Published 18 Jul 2019 in eess.SY and cs.SY

Abstract: High-wattage demand-side appliances such as Plug-in Electric Vehicles (PEVs) are proliferating. As a result, information on the charging patterns of PEVs is becoming accessible via smartphone applications, which aggregate real-time availability and historical usage of public PEV charging stations. Moreover, information on the power grid infrastructure and operations has become increasingly available in technical documents and real-time dashboards of the utilities, affiliates, and the power grid operators. The research question that this study explores is: Can one combine high-wattage demand-side appliances with public information to launch cyberattacks on the power grid? To answer this question and report a proof of concept demonstration, the study scrapes data from public sources for Manhattan, NY using the electric vehicle charging station smartphone application and the power grid data circulated by the US Energy Information Administration, New York Independent System Operator, and the local utility in New York City. It then designs a novel data-driven cyberattack strategy using state-feedback based partial eigenvalue relocation, which targets frequency stability of the power grid. The study establishes that while such an attack is not possible at the current penetration level of PEVs, it will be practical once the number of PEVs increases.

Citations (110)

Summary

  • The paper demonstrates that power grids can be destabilized through demand-side cyberattacks using public PEV and EV charging data.
  • A proof-of-concept using Manhattan’s data reveals how partial eigenvalue relocation can induce frequency instability.
  • The study underscores the urgent need for unified cybersecurity protocols to protect grid infrastructure as PEV adoption increases.

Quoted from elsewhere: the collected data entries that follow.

-- ==== Sys2Proof/Laws/Memory.lean ====
section
/-! SUPPORT. Ring storage: a read after a write, the canonical form, and transfers of many bytes (spec/20_memory.md
R61, R62). -/

namespace Sys2Proof.Machine

/-! ## One byte -/

@[simp] theorem Memory.read_nil (a : Nat) : Memory.read [] a = none := rfl

/-- A read after a write gives the byte written there, and elsewhere what it gave before. -/
theorem Memory.read_write (m : Memory) (a b : Nat) (v : Byte) :
    (m.write a v).read b = if b = a then some v else m.read b := by
  induction m with
  | nil => simp [Memory.write, Memory.read]
  | cons e rest ih =>
    obtain ⟨x, w⟩ := e
    simp only [Memory.write]
    split
    · simp [Memory.read]
    · split
      · rename_i h
        subst h
        by_cases hb : b = a <;> simp [Memory.read, hb]
      · rename_i h1 h2
        simp only [Memory.read, ih]
        by_cases hb : b = a
        · have : b ≠ x := by omega
          simp [hb, h2]
        · simp [hb]

/-- Every entry after a write is the one written or was there before. -/
theorem Memory.mem_write {m : Memory} {a : Nat} {v : Byte} {c : Host.Cell} (h : c ∈ m.write a v) :
    c = (a, v) ∨ c ∈ m := by
  induction m with
  | nil => simpa [Memory.write] using h
  | cons e rest ih =>
    obtain ⟨x, w⟩ := e
    simp only [Memory.write] at h
    split at h
    · simpa using h
    · split at h
      · rcases List.mem_cons.1 h with h | h
        · exact .inl h
        · exact .inr (List.mem_cons_of_mem _ h)
      · rcases List.mem_cons.1 h with h | h
        · exact .inr (h ▸ List.mem_cons_self)
        · rcases ih h with h | h
          · exact .inl h
          · exact .inr (List.mem_cons_of_mem _ h)

/-- The canonical form, as an order of neighbours. -/
theorem Memory.wf_cons_iff (x : Host.Cell) (m : Memory) :
    Memory.wf (x :: m) = true ↔ (∀ y ∈ m.head?, x.1 < y.1) ∧ m.wf = true := by
  cases m <;> simp [Memory.wf]

/-- A write keeps the canonical form. -/
theorem Memory.wf_write {m : Memory} (a : Nat) (v : Byte) (h : m.wf = true) : (m.write a v).wf = true := by
  induction m with
  | nil => rfl
  | cons e rest ih =>
    obtain ⟨x, w⟩ := e
    obtain ⟨hx, hr⟩ := (Memory.wf_cons_iff _ _).1 h
    simp only [Memory.write]
    split
    · exact (Memory.wf_cons_iff _ _).2 ⟨by simpa, h⟩
    · split
      · rename_i h2
        exact (Memory.wf_cons_iff _ _).2 ⟨h2 ▸ hx, hr⟩
      · refine (Memory.wf_cons_iff _ _).2 ⟨?_, ih hr⟩
        intro y hy
        cases rest with
        | nil =>
          simp only [Memory.write, List.head?_cons, Option.mem_some_iff] at hy
          subst hy
          show x < a
          omega
        | cons z rest =>
          obtain ⟨zx, zv⟩ := z
          have hz : x < zx := by simpa using hx
          simp only [Memory.write] at hy
          split at hy
          · simp only [List.head?_cons, Option.mem_some_iff] at hy
            subst hy
            show x < a
            omega
          · split at hy <;>
            · simp only [List.head?_cons, Option.mem_some_iff] at hy
              subst hy
              first | exact hz | (show x < a; omega)

/-! ## Positions -/

/-- Moving on by one and then by `i` is moving on by `i + 1`. -/
theorem position_succ (pos : U64) (i : Nat) :
    pos + 1#64 + BitVec.ofNat 64 i = pos + BitVec.ofNat 64 (i + 1) := by
  apply BitVec.eq_of_toNat_eq
  simp only [BitVec.toNat_add, BitVec.toNat_ofNat]
  omega

theorem position_add (pos : U64) (i j : Nat) :
    pos + BitVec.ofNat 64 i + BitVec.ofNat 64 j = pos + BitVec.ofNat 64 (i + j) := by
  apply BitVec.eq_of_toNat_eq
  simp only [BitVec.toNat_add, BitVec.toNat_ofNat]
  omega

@[simp] theorem position_zero (pos : U64) : pos + BitVec.ofNat 64 0 = pos := by simp

/-- The index of a later position: as `2^64` is a multiple of the capacity, the wrap of the counter does not show
(R61). -/
theorem ringIndex_add (k : BitVec 6) (pos : U64) (i : Nat) :
    ringIndex (2 ^ k.toNat) (pos + BitVec.ofNat 64 i) = (pos.toNat + i) % 2 ^ k.toNat := by
  have hk : k.toNat ≤ 64 := by omega
  have hd : 2 ^ k.toNat ∣ 2 ^ 64 := Nat.pow_dvd_pow 2 hk
  simp only [ringIndex, BitVec.toNat_add, BitVec.toNat_ofNat]
  rw [Nat.mod_mod_of_dvd _ hd, Nat.add_mod, Nat.mod_mod_of_dvd _ hd, ← Nat.add_mod]

/-- Positions less than a capacity apart have different indices. -/
theorem ringIndex_injOn (k : BitVec 6) (pos : U64) {i j : Nat} (hi : i < 2 ^ k.toNat) (hj : j < 2 ^ k.toNat)
    (h : ringIndex (2 ^ k.toNat) (pos + BitVec.ofNat 64 i) = ringIndex (2 ^ k.toNat) (pos + BitVec.ofNat 64 j)) :
    i = j := by
  rw [ringIndex_add, ringIndex_add] at h
  have h' : pos.toNat + i ≡ pos.toNat + j [MOD 2 ^ k.toNat] := h
  exact Nat.ModEq.eq_of_lt_of_lt (Nat.ModEq.add_left_cancel' _ h') hi hj

/-! ## Many bytes -/

/-- Writing some bytes and then others is writing them all. -/
theorem memWrite_append (cap : Nat) (m : Memory) (pos : U64) (xs ys : List Byte) :
    memWrite cap m pos (xs ++ ys) = memWrite cap (memWrite cap m pos xs) (pos + BitVec.ofNat 64 xs.length) ys := by
  induction xs generalizing m pos with
  | nil => simp [memWrite]
  | cons x xs ih => simp only [List.cons_append, memWrite, ih, List.length_cons, position_succ]

/-- A transfer keeps the canonical form. -/
theorem memWrite_wf {m : Memory} (cap : Nat) (pos : U64) (data : List Byte) (h : m.wf = true) :
    (memWrite cap m pos data).wf = true := by
  induction data generalizing m pos with
  | nil => exact h
  | cons b bs ih => exact ih _ (Memory.wf_write _ _ h)

/-- A transfer writes inside the capacity. -/
theorem memWrite_mem_lt {m : Memory} {cap : Nat} (pos : U64) (data : List Byte) (hcap : 0 < cap)
    (h : ∀ c ∈ m, c.1 < cap) : ∀ c ∈ memWrite cap m pos data, c.1 < cap := by
  induction data generalizing m pos with
  | nil => exact h
  | cons b bs ih =>
    refine ih _ fun c hc => ?_
    rcases Memory.mem_write hc with rfl | hc
    · exact Nat.mod_lt _ hcap
    · exact h c hc

/-- A transfer leaves alone every index that none of its positions has. -/
theorem memWrite_read_other (cap : Nat) (m : Memory) (pos : U64) (data : List Byte) (a : Nat)
    (h : ∀ i, i < data.length → a ≠ ringIndex cap (pos + BitVec.ofNat 64 i)) :
    (memWrite cap m pos data).read a = m.read a := by
  induction data generalizing m pos with
  | nil => rfl
  | cons b bs ih =>
    rw [memWrite, ih, Memory.read_write, if_neg]
    · simpa using h 0 (by simp)
    · intro i hi
      rw [position_succ]
      exact h (i + 1) (by simpa using hi)

/-- A transfer of at most a capacity's bytes stores each at its position. -/
theorem memWrite_read_same (k : BitVec 6) (m : Memory) (pos : U64) (data : List Byte)
    (hlen : data.length ≤ 2 ^ k.toNat) (i : Nat) (hi : i < data.length) :
    (memWrite (2 ^ k.toNat) m pos data).read (ringIndex (2 ^ k.toNat) (pos + BitVec.ofNat 64 i)) = data[i]? := by
  induction data generalizing m pos i with
  | nil => simp at hi
  | cons b bs ih =>
    simp only [List.length_cons] at hlen hi
    cases i with
    | zero =>
      rw [memWrite, memWrite_read_other, Memory.read_write]
      · simp
      · intro j hj
        rw [position_succ]
        intro heq
        exact absurd (ringIndex_injOn k pos (by omega) (by omega) heq) (by omega)
    | succ i =>
      have h := ih (m.write (ringIndex (2 ^ k.toNat) pos) b) (pos + 1#64) (by omega) i (by omega)
      rw [position_succ] at h
      simpa [memWrite] using h

/-- Reading is reading each position. -/
theorem memRead_eq_some_iff (cap : Nat) (m : Memory) (pos : U64) (n : Nat) (l : List Byte) :
    memRead cap m pos n = some l ↔
      l.length = n ∧ ∀ i, i < n → m.read (ringIndex cap (pos + BitVec.ofNat 64 i)) = l[i]? := by
  induction n generalizing pos l with
  | zero =>
    simp only [memRead, Option.some.injEq]
    constructor
    · rintro rfl
      simp
    · rintro ⟨h, -⟩
      exact (List.length_eq_zero_iff.1 h).symm
  | succ n ih =>
    simp only [memRead]
    constructor
    · intro h
      split at h
      · rename_i b bs hb hbs
        simp only [Option.some.injEq] at h
        subst h
        obtain ⟨hl, hr⟩ := (ih _ _).1 hbs
        refine ⟨by simp [hl], fun i hi => ?_⟩
        cases i with
        | zero => simpa using hb
        | succ i => simpa [position_succ] using hr i (by omega)
      · exact absurd h (by simp)
    · rintro ⟨hl, hr⟩
      cases l with
      | nil => simp at hl
      | cons b bs =>
        have h0 : m.read (ringIndex cap pos) = some b := by simpa using hr 0 (by omega)
        have hrest : memRead cap m (pos + 1#64) n = some bs := by
          refine (ih _ _).2 ⟨by simpa using hl, fun i hi => ?_⟩
          simpa [position_succ] using hr (i + 1) (by omega)
        simp [h0, hrest]

/-- A read of as many bytes as were read, and more after them. -/
theorem memRead_add {cap : Nat} {m : Memory} {pos : U64} {n k : Nat} {xs ys : List Byte}
    (hx : memRead cap m pos n = some xs) (hy : memRead cap m (pos + BitVec.ofNat 64 n) k = some ys) :
    memRead cap m pos (n + k) = some (xs ++ ys) := by
  rw [memRead_eq_some_iff] at *
  refine ⟨by simp [hx.1, hy.1], fun i hi => ?_⟩
  by_cases h : i < n
  · rw [hx.2 i h, List.getElem?_append_left (by omega)]
  · have := hy.2 (i - n) (by omega)
    rw [position_add, show n + (i - n) = i by omega] at this
    rw [this, List.getElem?_append_right (by omega), hx.1]

/-- The first bytes of a read. -/
theorem memRead_take {cap : Nat} {m : Memory} {pos : U64} {n k : Nat} {xs : List Byte}
    (hx : memRead cap m pos n = some xs) (hk : k ≤ n) : memRead cap m pos k = some (xs.take k) := by
  rw [memRead_eq_some_iff] at *
  refine ⟨by simp [hx.1, hk], fun i hi => ?_⟩
  rw [hx.2 i (by omega), List.getElem?_take_of_lt hi]

/-- The bytes of a read after the first. -/
theorem memRead_drop {cap : Nat} {m : Memory} {pos : U64} {n k : Nat} {xs : List Byte}
    (hx : memRead cap m pos n = some xs) (hk : k ≤ n) :
    memRead cap m (pos + BitVec.ofNat 64 k) (n - k) = some (xs.drop k) := by
  rw [memRead_eq_some_iff] at *
  refine ⟨by simp [hx.1], fun i hi => ?_⟩
  rw [position_add, hx.2 (k + i) (by omega), List.getElem?_drop]

/-- A read that sees the same bytes. -/
theorem memRead_congr {cap : Nat} {m m' : Memory} {pos : U64} {n : Nat} {xs : List Byte}
    (hx : memRead cap m pos n = some xs)
    (h : ∀ i, i < n → m'.read (ringIndex cap (pos + BitVec.ofNat 64 i))
      = m.read (ringIndex cap (pos + BitVec.ofNat 64 i))) :
    memRead cap m' pos n = some xs := by
  rw [memRead_eq_some_iff] at *
  exact ⟨hx.1, fun i hi => by rw [h i hi, hx.2 i hi]⟩

end Sys2Proof.Machine
end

Viability of Cyberattacks on Power Grids via Plug-in Electric Vehicles

The paper "Public Plug-in Electric Vehicles + Grid Data: Is a New Cyberattack Vector Viable?" explores the potential for cyberattacks on the power grid utilizing Plug-in Electric Vehicles (PEVs) as vectors. The authors, Acharya, Dvorkin, and Karri, present a detailed analysis of how PEVs, along with Electric Vehicle Charging Stations (EVCSs) and publicly accessible grid data, could be leveraged to disrupt grid stability.

Overview

The paper discusses the proliferation of PEVs and emphasizes the unique vulnerabilities they introduce compared to traditional utility-side cyberattacks. These vulnerabilities arise due to several factors: the high number of access points, inadequate continuous monitoring by the grid operators, and the difficulty in distinguishing malicious demand fluctuations from regular demand. Although the current penetration of PEVs may not pose a significant threat, the risk increases as the number of PEVs grows.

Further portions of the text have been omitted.